IVOA Exec Telecon TM18

January 18 2006 @ 17.00-18.00 GMT

Agenda (draft)

  • Roll Call and Agenda
  • Minutes of FM17
  • Review of Actions
  • Participation of Brazilian VO
  • Preparation status of the spring IVOA Interoperability meeting in Canada
  • IAU in Prague : status report
  • IVOA demonstration stand during the IAU GA in Prague
  • AOB
    • IVOA Email configuration (Bob)
    • IVOA/GGF workshop in Tokyo (Nic)
    • Summary of this meeting
    • Date and Venue of the next exec meeting
  • Summary of Actions


Reports from the Projects

(please upload you projects here - or email to Nic Walton) -- NicholasWalton - 10 Jan 2006

Euro-VO

The EURO-VO Technology Centre project VO-TECH is now approximately one year into its three year development program for VO systems and tools. VO-TECH was funded with EC FP-6 money and contributions from ASTROGRID, U.Edinburgh, U.Leicester, UCambridge, ESO, INAF, Dravo, CNRS, CDS, VOFrance and ULP. See http://wiki.eurovotech.org/bin/view/VOTech/WebHome for a project overview and progress. Andy is leading VOTC and will report further.

There is some good news on the EURO-VO Data Centre Alliance front. A new proposal under FP-6 has been invited to start contract negotiations. The new DCA proposal is lead by Francoise and involves CNRS-INSU, ESA, ESO, INAF, INTA, MPG, NOVA and AstroGrid (ULeicester lead). We hope to get ~1.5 million Euro over 2 years to start DCA activities of VO take- up and "alliance" for data centres, VO theory efforts and community support. Francoise will comment on specific issues.

The EURO-VO Facility activity began with the workshop in Munich last June. The EURO-VO Science Advisory Committee is now being formed by the Exec and expects to have it's first meeting this quarter. Nic, Mark Allen and Paolo (the principal scientists of the VOTC, DCA and VOFC respectively) will sit on the VOSAC (Paolo as sec.). The VOFC is a joint ESO/ESA effort and we will be happy to support the IAU IVOA activities with help on web presence etc. An additional VOFC organized EURO-VO workshop is foreseen for 2006 (date TDB).

Peter Quinn - 18 Jan 2006

China-VO

Progress report of China-VO

Since the last IVOA exec meeting, the China-VO obtained some progress in the following areas.

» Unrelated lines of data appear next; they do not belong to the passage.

/-- HOLD_MESSAGE: a participant takes HOLD at its next item boundary (R578 steps 2 and 3): its state rises, its counters are copied, the cut stamp
is recorded and it awaits the markers of `channels`, the channels that the physical network gives it from other participants. -/
def execHoldMessage (isl : Nat) (channels : List Nat) (s : State) : Out :=
  let d := s.dev
  match d.belay.waves with
  | [] => s.same
  | w :: ws =>
    if w.release || !w.todo.contains isl then s.same
    else
      let d := d.setBelay { d.belay with
        waves := { w with todo := delSet isl w.todo } :: ws,
        cuts := Tbl.put d.belay.cuts isl ⟨channels, 0, 0, d.stamp isl⟩ }
      let d := (d.setHoldOf isl (max (d.holdOf isl) (d.holdLevel w.src))).regionTick isl 12
      let d := if channels = [] then d.reportCut isl else d
      s.done d.belayState

/-- MARKER_ARRIVE: a channel's marker ends its log; a channel on which a 65th item came is SMEARED (R579). The participant reports when every
marker has arrived. -/
def execMarkerArrive (isl chan logged : Nat) (smeared : Bool) (s : State) : Out :=
  let d := s.dev
  let c := Tbl.lookD d.belay.cuts isl ⟨[], 0, 0, 0⟩
  if !c.waiting.contains chan then s.same
  else
    let c' : IslandCut := ⟨c.waiting.filter (· ≠ chan), if smeared then c.smeared ||| 2 ^ (chan % 8) else c.smeared,
      satAdd 16 c.logged logged, c.cut⟩
    let d := d.setBelay { d.belay with cuts := Tbl.put d.belay.cuts isl c' }
    let d := if smeared then (d.tick .bly 1).regionTick isl 13 else d
    s.done (if c'.waiting = [] then d.reportCut isl else d)

/-- CUT_DONE: every participant has reported, so the slot's DONE and STAMP are set (R578 step 6). `member`: instead, the report of a crew member
arrives for a hold of crew scope, whose slot is done when every member has reported (R586). -/
def execCutDone (member : Option Nat) (s : State) : Out :=
  let d := s.dev
  match member with
  | some m =>
    let d := d.setBelay { d.belay with crewWait := Tbl.mapV d.belay.crewWait fun _ l => l.filter (· ≠ m) }
    let ready := (d.belay.crewWait.filter fun kv => kv.2 = []).map Prod.fst
    let d := each Device.holdDone d ready
    s.done (d.setBelay { d.belay with crewWait := Tbl.drop d.belay.crewWait ready.contains })
  | none =>
    match d.belay.waves with
    | [] => s.same
    | w :: ws =>
      if w.release || !w.todo.isEmpty || !w.reporting.isEmpty || !w.started then s.same
      else
        let d := (d.setBelay { d.belay with waves := ws }).holdDone w.src
        s.done (d.beginWave (d.belay.waves.length + 1))

/-- Release a slot (R585). -/
def Device.releaseSlot (d : Device) (s : Nat) : Device :=
  let discard := d.fldI .bly Fld.BLY_HOLD_CTL_DISCARD s = 1
  let d := (d.putI .bly Fld.BLY_HOLD_CTL_ACTIVE s 0).putI .bly Fld.BLY_HOLD_STAT_RELEASING s 1
  d.askWave s true discard

/-- HOLD_RELEASE: a slot's ACTIVE bit is cleared and a release wave begins (R585); a release of crew scope follows the path of the hold. -/
def execHoldRelease (r : Req) (slot : Nat) (s : State) : Out :=
  let d := s.dev
  if !d.mayAccess r .bly || decide (16 ≤ slot) || decide (d.fldI .bly Fld.BLY_HOLD_CTL_ACTIVE slot = 0) then s.same
  else if d.fldI .bly Fld.BLY_HOLD_CTL_SCOPE slot = 2 then
    let d := d.putI .bly Fld.BLY_HOLD_CTL_ACTIVE slot 0
    let d := (d.setBelay { d.belay with crewWait := Tbl.del d.belay.crewWait slot }).putI .bly Fld.BLY_HOLD_STAT_DONE slot 0
    if d.cfg.straps.crewRole = 1 then
      let d := each (fun d m => d.msg "crew-release" m [d.fldI .bly Fld.BLY_HOLD_CTL_DISCARD slot]) d (d.crewMembers.filter (· ≠ 0))
      s.done (if d.fldI .bly Fld.BLY_HOLD_CTL_ACTIVE 4 = 1 then d.releaseSlot 4 else d)
    else s.done (d.msg "crew-release" 0 [d.fldI .bly Fld.BLY_HOLD_CTL_DISCARD slot])
  else s.done (d.releaseSlot slot)

/-- The islands of the tile at an endpoint of the mesh. -/
def tileIsland (die inst : Nat) : Nat := die * 256 + inst / 128

/-- Drop the items that wait at the inputs of an island, counting them (R585). -/
def Device.discardItems (d : Device) (isl : Nat) : Device :=
  let hit := fun (die inst : Nat) => decide (tileIsland die inst = isl)
  let nw := (d.mesh.writes.filter fun w => hit w.die w.inst).length
  let nt := (d.mesh.tokens.filter fun w => hit w.die w.inst).length
  let nd := (d.tapQ.filter fun q => decide (q.die * 256 + q.cluster / 8 = isl)).length
  let d := d.setMesh { d.mesh with
    writes := d.mesh.writes.filter fun w => !hit w.die w.inst,
    tokens := d.mesh.tokens.filter fun w => !hit w.die w.inst }
  let d := d.setTapQ (d.tapQ.filter fun q => !decide (q.die * 256 + q.cluster / 8 = isl))
  d.count .bly 3 (nw + nt + nd)

/-- RELEASE_MESSAGE: a participant returns to the state of the strongest hold that still covers it; where the release discards, its logged items
are dropped, else they are performed as they then arrive (R582, R585). -/
def execReleaseMessage (isl : Nat) (s : State) : Out :=
  let d := s.dev
  match d.belay.waves with
  | [] => s.same
  | w :: ws =>
    if !w.release || !w.todo.contains isl then s.same
    else
      let new := d.strongest isl
      let was := d.holdOf isl
      let d := d.setHoldOf isl new
      let d := if w.discard && decide (was = 2) && decide (new < 2) then d.discardItems isl else d
      let todo := delSet isl w.todo
      if todo.isEmpty then
        let d := (d.setBelay { d.belay with waves := ws }).releaseDone w.src
        s.done ((d.beginWave (d.belay.waves.length + 1)).belayState)
      else s.done ((d.setBelay { d.belay with waves := { w with todo := todo } :: ws }).belayState)
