-- ==== Sys2Proof/Machine/Formats.lean ====
section
/-!
DEFINITION. Number formats and deterministic arithmetic (spec/04, R95 to R122): every value is an exact dyadic number, and each rounding is one
explicit step.
-/
namespace Sys2Proof.Machine

/-- A decoded value: NaN, an infinity, or the exact (-1)^neg × m × 2^e. -/
inductive Num where
  | nan
  | inf (neg : Bool)
  | fin (neg : Bool) (m : Nat) (e : Int)
deriving DecidableEq, Repr

/-- The parameters of an element format (R97). `top` is the largest finite magnitude as mantissa and exponent of two. -/
structure Fp where
  ebits : Nat
  mbits : Nat
  bias : Nat
  /-- the top exponent encodes infinities and NaN as IEEE does -/
  ieee : Bool
  /-- only the all-ones code is a NaN (E4M3) -/
  onlyNan : Bool
  topM : Nat
  topE : Int
  nanCode : Nat
  emax : Nat
deriving DecidableEq, Repr

def e2m1 : Fp := ⟨2, 1, 1, false, false, 3, 1, 0, 2⟩
def e4m3 : Fp := ⟨4, 3, 7, false, true, 14, 5, 0x7F, 8⟩
def e5m2 : Fp := ⟨5, 2, 15, true, false, 7, 13, 0x7F, 15⟩
def bf16 : Fp := ⟨8, 7, 127, true, false, 255, 120, 0x7FC0, 0⟩
def fp32 : Fp := ⟨8, 23, 127, true, false, 16777215, 104, 0x7FC00000, 0⟩

/-- Width of an encoding in bits. -/
def Fp.width (f : Fp) : Nat := 1 + f.ebits + f.mbits

/-- Decode an encoding (R97, R98). -/
def Fp.dec (f : Fp) (c : Nat) : Num :=
  let neg := bit c (f.ebits + f.mbits)
  let ex := bits c f.mbits f.ebits
  let man := c % 2 ^ f.mbits
  if f.ieee && decide (ex = 2 ^ f.ebits - 1) then (if man = 0 then .inf neg else .nan)
  else if f.onlyNan && decide (ex = 2 ^ f.ebits - 1 ∧ man = 2 ^ f.mbits - 1) then .nan
  else if ex = 0 then .fin neg man (1 - (f.bias : Int) - f.mbits)
  else .fin neg (2 ^ f.mbits + man) ((ex : Int) - f.bias - f.mbits)

/-- floor(log2) of a non-zero magnitude m × 2^e. -/
def ilog (m : Nat) (e : Int) : Int := (Nat.log2 m : Int) + e

/-- The exact value m × 2^e written over 2^q for q ≤ e, else truncated: quotient, remainder and the divisor. -/
def overQ (m : Nat) (e q : Int) : Nat × Nat × Nat :=
  if q ≤ e then (m * 2 ^ (e - q).toNat, 0, 1)
  else
    let k := 2 ^ (q - e).toNat
    (m / k, m % k, k)

/-- Is the magnitude m × 2^e greater than m' × 2^e'? -/
def magGt (m : Nat) (e : Int) (m' : Nat) (e' : Int) : Bool :=
  if e ≤ e' then decide (m' * 2 ^ (e' - e).toNat < m) else decide (m' < m * 2 ^ (e - e').toNat)

/-- The rounding a descriptor selects: to nearest even, or stochastic with a 16-bit draw (R108, R110). -/
inductive Rnd where
  | rne
  | sr (r : Nat)
deriving DecidableEq, Repr

/-- Round the quotient n with remainder `rem` over `k`. -/
def roundUp (rd : Rnd) (n rem k : Nat) : Nat :=
  if rem = 0 then n
  else match rd with
    | .rne => if k < 2 * rem ∨ (2 * rem = k ∧ n % 2 = 1) then n + 1 else n
    | .sr r => if 65536 ≤ rem * 65536 / k + r then n + 1 else n

/-- A conversion's result: the encoding, and the events saturated and overflowed to infinity (R108). -/
structure Conv where
  code : Nat
  sat : Bool
  ovf : Bool
deriving DecidableEq, Repr

/-- The sign bit of an encoding. -/
def Fp.sgn (f : Fp) (neg : Bool) : Nat := if neg then 2 ^ (f.ebits + f.mbits) else 0

/-- The encoding of the representable magnitude n × 2^q (n below 2^(mbits+1), or equal to it after a carry). -/
def Fp.pack (f : Fp) (n : Nat) (q : Int) : Nat :=
  if n < 2 ^ f.mbits then n
  else
    let (n, q) := if 2 ^ (f.mbits + 1) ≤ n then (n / 2, q + 1) else (n, q)
    (q + f.mbits + f.bias).toNat * 2 ^ f.mbits + (n - 2 ^ f.mbits)

/-- The encoding of the largest finite magnitude. -/
def Fp.topCode (f : Fp) : Nat := f.pack f.topM f.topE

/-- Convert an exact value, rounding once (R108, R110). -/
def Fp.enc (f : Fp) (rd : Rnd) (x : Num) : Conv :=
  match x with
  | .nan => ⟨f.nanCode, false, false⟩
  | .inf neg =>
    if f.ieee then ⟨f.sgn neg + (2 ^ f.ebits - 1) * 2 ^ f.mbits, false, false⟩
    else ⟨f.sgn neg + f.topCode, true, false⟩
  | .fin neg 0 _ => ⟨f.sgn neg, false, false⟩
  | .fin neg m e =>
    let narrow := f.mbits < 7
    let qmin : Int := 1 - (f.bias : Int) - f.mbits
    let q := max (ilog m e - f.mbits) qmin
    let (n, rem, k) := overQ m e q
    let n := roundUp rd n rem k
    if narrow && magGt m e f.topM f.topE then ⟨f.sgn neg + f.topCode, true, false⟩
    else if magGt n q f.topM f.topE then ⟨f.sgn neg + (2 ^ f.ebits - 1) * 2 ^ f.mbits, false, true⟩
    else ⟨f.sgn neg + f.pack n q, false, false⟩

/-- Negate. -/
def Num.neg : Num → Num
  | .nan => .nan
  | .inf b => .inf (!b)
  | .fin b m e => .fin (!b) m e

/-- The signed mantissa at exponent q ≤ e. -/
def sgnAt (neg : Bool) (m : Nat) (e q : Int) : Int :=
  let v : Int := m * 2 ^ (e - q).toNat
  if neg then -v else v

/-- A signed integer times 2^q; an exact zero takes the given sign. -/
def ofSigned (v q : Int) (zneg : Bool) : Num := if v = 0 then .fin zneg 0 0 else .fin (decide (v < 0)) v.natAbs q

/-- The exact sum; a zero sum is +0 unless both are -0 (IEEE, RNE). -/
def Num.add : Num → Num → Num
  | .nan, _ => .nan
  | _, .nan => .nan
  | .inf a, .inf b => if a = b then .inf a else .nan
  | .inf a, .fin _ _ _ => .inf a
  | .fin _ _ _, .inf b => .inf b
  | .fin a m e, .fin b n g =>
    let q := min e g
    ofSigned (sgnAt a m e q + sgnAt b n g q) q (a && b)

/-- The exact product. -/
def Num.mul : Num → Num → Num
  | .nan, _ => .nan
  | _, .nan => .nan
  | .inf a, .inf b => .inf (a != b)
  | .inf a, .fin b m _ => if m = 0 then .nan else .inf (a != b)
  | .fin a m _, .inf b => if m = 0 then .nan else .inf (a != b)
  | .fin a m e, .fin b n g => .fin (a != b) (m * n) (e + g)

/-- FP32 operations under RNE (R120); a fused multiply-add rounds once. -/
def rnd32 (x : Num) : Nat := (fp32.enc .rne x).code
def add32 (a b : Nat) : Nat := rnd32 ((fp32.dec a).add (fp32.dec b))
def sub32 (a b : Nat) : Nat := rnd32 ((fp32.dec a).add (fp32.dec b).neg)
def mul32 (a b : Nat) : Nat := rnd32 ((fp32.dec a).mul (fp32.dec b))
def fma32 (a b c : Nat) : Nat := rnd32 (((fp32.dec a).mul (fp32.dec b)).add (fp32.dec c))

/-- BF16 addition: the exact sum rounded once (R118). -/
def addBf (a b : Nat) : Nat := (bf16.enc .rne ((bf16.dec a).add (bf16.dec b))).code

/-! ### Format codes -/

/-- The element format of a tensor format code (R95); K2 and reserved codes have none of their own. -/
def fmtElem (code : Nat) : Option Fp :=
  match code with
  | 0 => some fp32
  | 1 => some bf16
  | 2 => some e4m3
  | 3 => some e5m2
  | 4 => some e2m1
  | 6 => some e4m3
  | 7 => some e5m2
  | 8 => some e2m1
  | _ => none

/-- The scale block in elements; 0 for the formats without scales (R95). -/
def fmtBlock (code : Nat) : Nat := if code = 2 ∨ code = 3 ∨ code = 4 then 32 else if code = 6 ∨ code = 7 ∨ code = 8 then 16 else if code = 5 then 128 else 0

/-- Bits of one stored element. -/
def fmtBits (code : Nat) : Nat :=
  match code with
  | 0 => 32 | 1 => 16 | 2 => 8 | 3 => 8 | 4 => 4 | 5 => 2 | 6 => 8 | 7 => 8 | 8 => 4 | _ => 0

/-- Is the code a P format? -/
def fmtIsP (code : Nat) : Bool := decide (code = 2 ∨ code = 3 ∨ code = 4 ∨ code = 6 ∨ code = 7 ∨ code = 8)

/-- Is the code reserved? -/
def fmtReserved (code : Nat) : Bool := decide (9 ≤ code)

/-- An E8M0 scale (R99): a power of two, or NaN. -/
def scaleNum (k : Nat) : Num := if k = 0xFF then .nan else .fin false 1 ((k : Int) - 127)

/-- An element of a P format with its scale, exactly (R99, R109). -/
def Num.scaled (x : Num) (k : Nat) : Num :=
  if k = 0xFF then .nan
  else match x with
    | .fin b m e => .fin b m (e + ((k : Int) - 127))
    | y => y

/-- Decode a P element with its scale into FP32 (R109). -/
def pToFp32 (f : Fp) (c k : Nat) : Nat := rnd32 ((f.dec c).scaled k)

/-! ### Writing a scale block -/

/-- What writing a block gives: its scale code, its element codes and the events. -/
structure BlockOut where
  scale : Nat
  codes : List Nat
  sats : Nat
  nanBlocks : Nat
deriving DecidableEq, Repr

/-- floor(log2) of the largest magnitude of a block, if any element is not zero. -/
def blockLog (xs : List Num) : Option Int :=
  xs.foldl (fun acc x =>
    match x with
    | .fin _ (m + 1) e => (match acc with | none => some (ilog (m + 1) e) | some l => some (max l (ilog (m + 1) e)))
    | _ => acc) none

def Num.isFin : Num → Bool
  | .fin _ _ _ => true
  | _ => false

def clampI (x lo hi : Int) : Int := if x < lo then lo else if hi < x then hi else x

/-- Write one scale block of a P format (R107); each element brings its rounding. -/
def encBlock (f : Fp) (xs : List (Num × Rnd)) : BlockOut :=
  if xs.any (fun x => !x.1.isFin) then ⟨0xFF, xs.map (fun _ => 0), 0, 1⟩
  else
    let k := match blockLog (xs.map Prod.fst) with
      | none => 0
      | some l => (clampI (l - f.emax + 127) 0 0xFE).toNat
    let cs := xs.map fun x => f.enc x.2 (match x.1 with | .fin b m e => .fin b m (e - ((k : Int) - 127)) | y => y)
    ⟨k, cs.map Conv.code, (cs.filter Conv.sat).length, 0⟩

/-! ### Stochastic draws -/

/-- The 16-bit draw of R111. -/
def srDraw (key pitch stream index : Nat) : Nat :=
  let m := 2 ^ 64
  let z := (((key ^^^ (pitch * 0x9E3779B97F4A7C15 % m)) ^^^ (stream * 2 ^ 48 % m)) ^^^ index) % m
  let z := ((z ^^^ (z / 2 ^ 30)) * 0xBF58476D1CE4E5B9) % m
  let z := ((z ^^^ (z / 2 ^ 27)) * 0x94D049BB133111EB) % m
  let z := z ^^^ (z / 2 ^ 31)
  z % 2 ^ 16

/-! ### Accumulation -/

/-- The k-slice of a pair of operand formats (R113): the smaller scale block, or 8 for BF16; none for a pair the array does not accept. -/
def kSlice (a b : Nat) : Option Nat :=
  if a = 1 ∧ b = 1 then some 8
  else if fmtIsP a && fmtIsP b then some (min (fmtBlock a) (fmtBlock b))
  else none

/-- The exact sum of the products of a slice, without scales (R114, R115). -/
def dotExact (xs : List (Num × Num)) : Num :=
  xs.foldl (fun acc x => acc.add (x.1.mul x.2)) (.fin false 0 0)

/-- A slice result (R114, R115): the exact sum times the two scales, rounded once to FP32; a zero sum is +0. -/
def sliceResult (xs : List (Num × Num)) (ka kb : Nat) : Nat :=
  if ka = 0xFF ∨ kb = 0xFF then fp32.nanCode
  else match dotExact xs with
    | .nan => fp32.nanCode
    | .inf n => rnd32 (.inf n)
    | .fin _ 0 _ => 0
    | .fin n m e => rnd32 (.fin n m (e + ((ka : Int) - 127) + ((kb : Int) - 127)))

/-- Is an FP32 encoding a NaN, an infinity? -/
def isNan32 (c : Nat) : Bool := decide (bits c 23 8 = 255 ∧ c % 2 ^ 23 ≠ 0)
def isInf32 (c : Nat) : Bool := decide (bits c 23 8 = 255 ∧ c % 2 ^ 23 = 0)

/-- One level of the pairwise tree. -/
def treeLevel (add : Nat → Nat → Nat) : List Nat → List Nat
  | a :: b :: t => add a b :: treeLevel add t
  | t => t

/-- The fixed pairwise tree of R118 by logical part number, over `fuel` levels. -/
def treeSumAux (add : Nat → Nat → Nat) : Nat → List Nat → List Nat
  | 0, p => p
  | n + 1, p => if p.length ≤ 1 then p else treeSumAux add n (treeLevel add p)

/-- tree_sum (R118). -/
def treeSum (add : Nat → Nat → Nat) (p : List Nat) : Nat := (treeSumAux add p.length p).headD 0

/-! ### K2 -/

/-- The codebook index of weight i of a K2 block (R103). -/
def k2Index (blk : List Byte) (i : Nat) : Nat := bits (blk.getD (4 + i / 4) 0).toNat (2 * (i % 4)) 2

/-- A K2 block delivered (R104 to R106, R637): the delivered scale code, the element codes, whether the block carries a NaN codebook entry or a
NaN tensor scale, and the codebook entries that saturate (R636). -/
structure K2Out where
  scale : Nat
  codes : List Nat
  nan : Bool
  sats : Nat
deriving DecidableEq, Repr

/-- Decompress one K2 block into P8-E4M3 or P4 elements under a tensor scale code. -/
def k2Deliver (p4 : Bool) (tensorScale : Nat) (blk : List Byte) : K2Out :=
  let c := (List.range 4).map fun n => (blk.getD n 0).toNat
  let idx := (List.range 128).map (k2Index blk)
  let nanE := c.map fun x => decide (e4m3.dec x = .nan)
  let nan := nanE.any id || decide (tensorScale = 0xFF)
  if !p4 then ⟨tensorScale, idx.map fun i => if nanE.getD i false then 0x7F else c.getD i 0, nan, 0⟩
  else if nan then ⟨0xFF, idx.map fun _ => 0, true, 0⟩
  else
    let vals := c.map e4m3.dec
    let s : Int := match blockLog vals with | none => 0 | some l => l - 2
    let code := clampI ((tensorScale : Int) + s) 0 0xFE
    let s := code - tensorScale
    let conv := vals.map fun x => e2m1.enc .rne (match x with | .fin b m e => .fin b m (e - s) | y => y)
    ⟨code.toNat, idx.map fun i => (conv.getD i ⟨0, false, false⟩).code, false, (conv.filter Conv.sat).length⟩

end Sys2Proof.Machine
end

First, Chinese Virtual Observatory annual meeting for year 2005 (China-VO 2005) was held successfully at Shandong University at Weihai from November 25th to 27th. About 30 representatives from National Astronomical Observatories, Beijing Normal Univ., Central China Normal Univ., CNIC CAS, Tianjin Univ., Yunnan Univ. and Shandong Univ. at Weihai, attended the meeting. 20 talks were presented on all VO related fields, esp. on China-VO R&D. All related materials about the meeting including slides, pictures and other documents are available at: http://www.china-vo.org/cn/events/cvo05/. I am sorry the website was written in Chinese. smile

On the meeting, several highlights of the project ware demonstrated, including: JDL (Job Description Language) architecture and CompuCell interface/module, which will be the core of the China-VO testbed. Detailed design and Alpha version development have finished. A Beta version will be completed in the first half of the year.

VO_IMPAT, an imaging processing and analysis tool, which is an interactive imaging tool. The VO_IMPAT allows the users to visualize DSS image of any part of the sky and interactively access other catalogs provided by our data base system, i.e. BADC (Beijing Astronomical Data Center). Now, the functions of the VO_IMPAT are very limited, mainly copied from the CDS Aladin. In the future, its functions will be enhanced by adding many spectra analyze and data mining toolkits.

SkyMouse, an intelligent astronomical on-line service access client system. Several popular services, for example, SIMBAD name resolver, NED, ADS abstract service, are integrated. A screen word pickup client is also included in the system. In the summer of the year, a public version will be released to the public.

Preparation work for the IVOA 2007 Interoperability meeting has begun. Several documents required for funding application have completed and submitted to related authorities and organizations.

India-VO

Reports on recent developments at VO-I

The Virtual Observatory - India project has now entered a new funding phase (three years with possible extension for a fourth year), and I have the collaboration of Persistent Systems, as in the first phase of the project. In addition to the people from Persistent, I will have the support of two software people appointed on the project at IUCAA, and a post-doctoral fellow (physics-astronomy background) working full time on the project. there are also two full time MTech project students who have joined the project for six months.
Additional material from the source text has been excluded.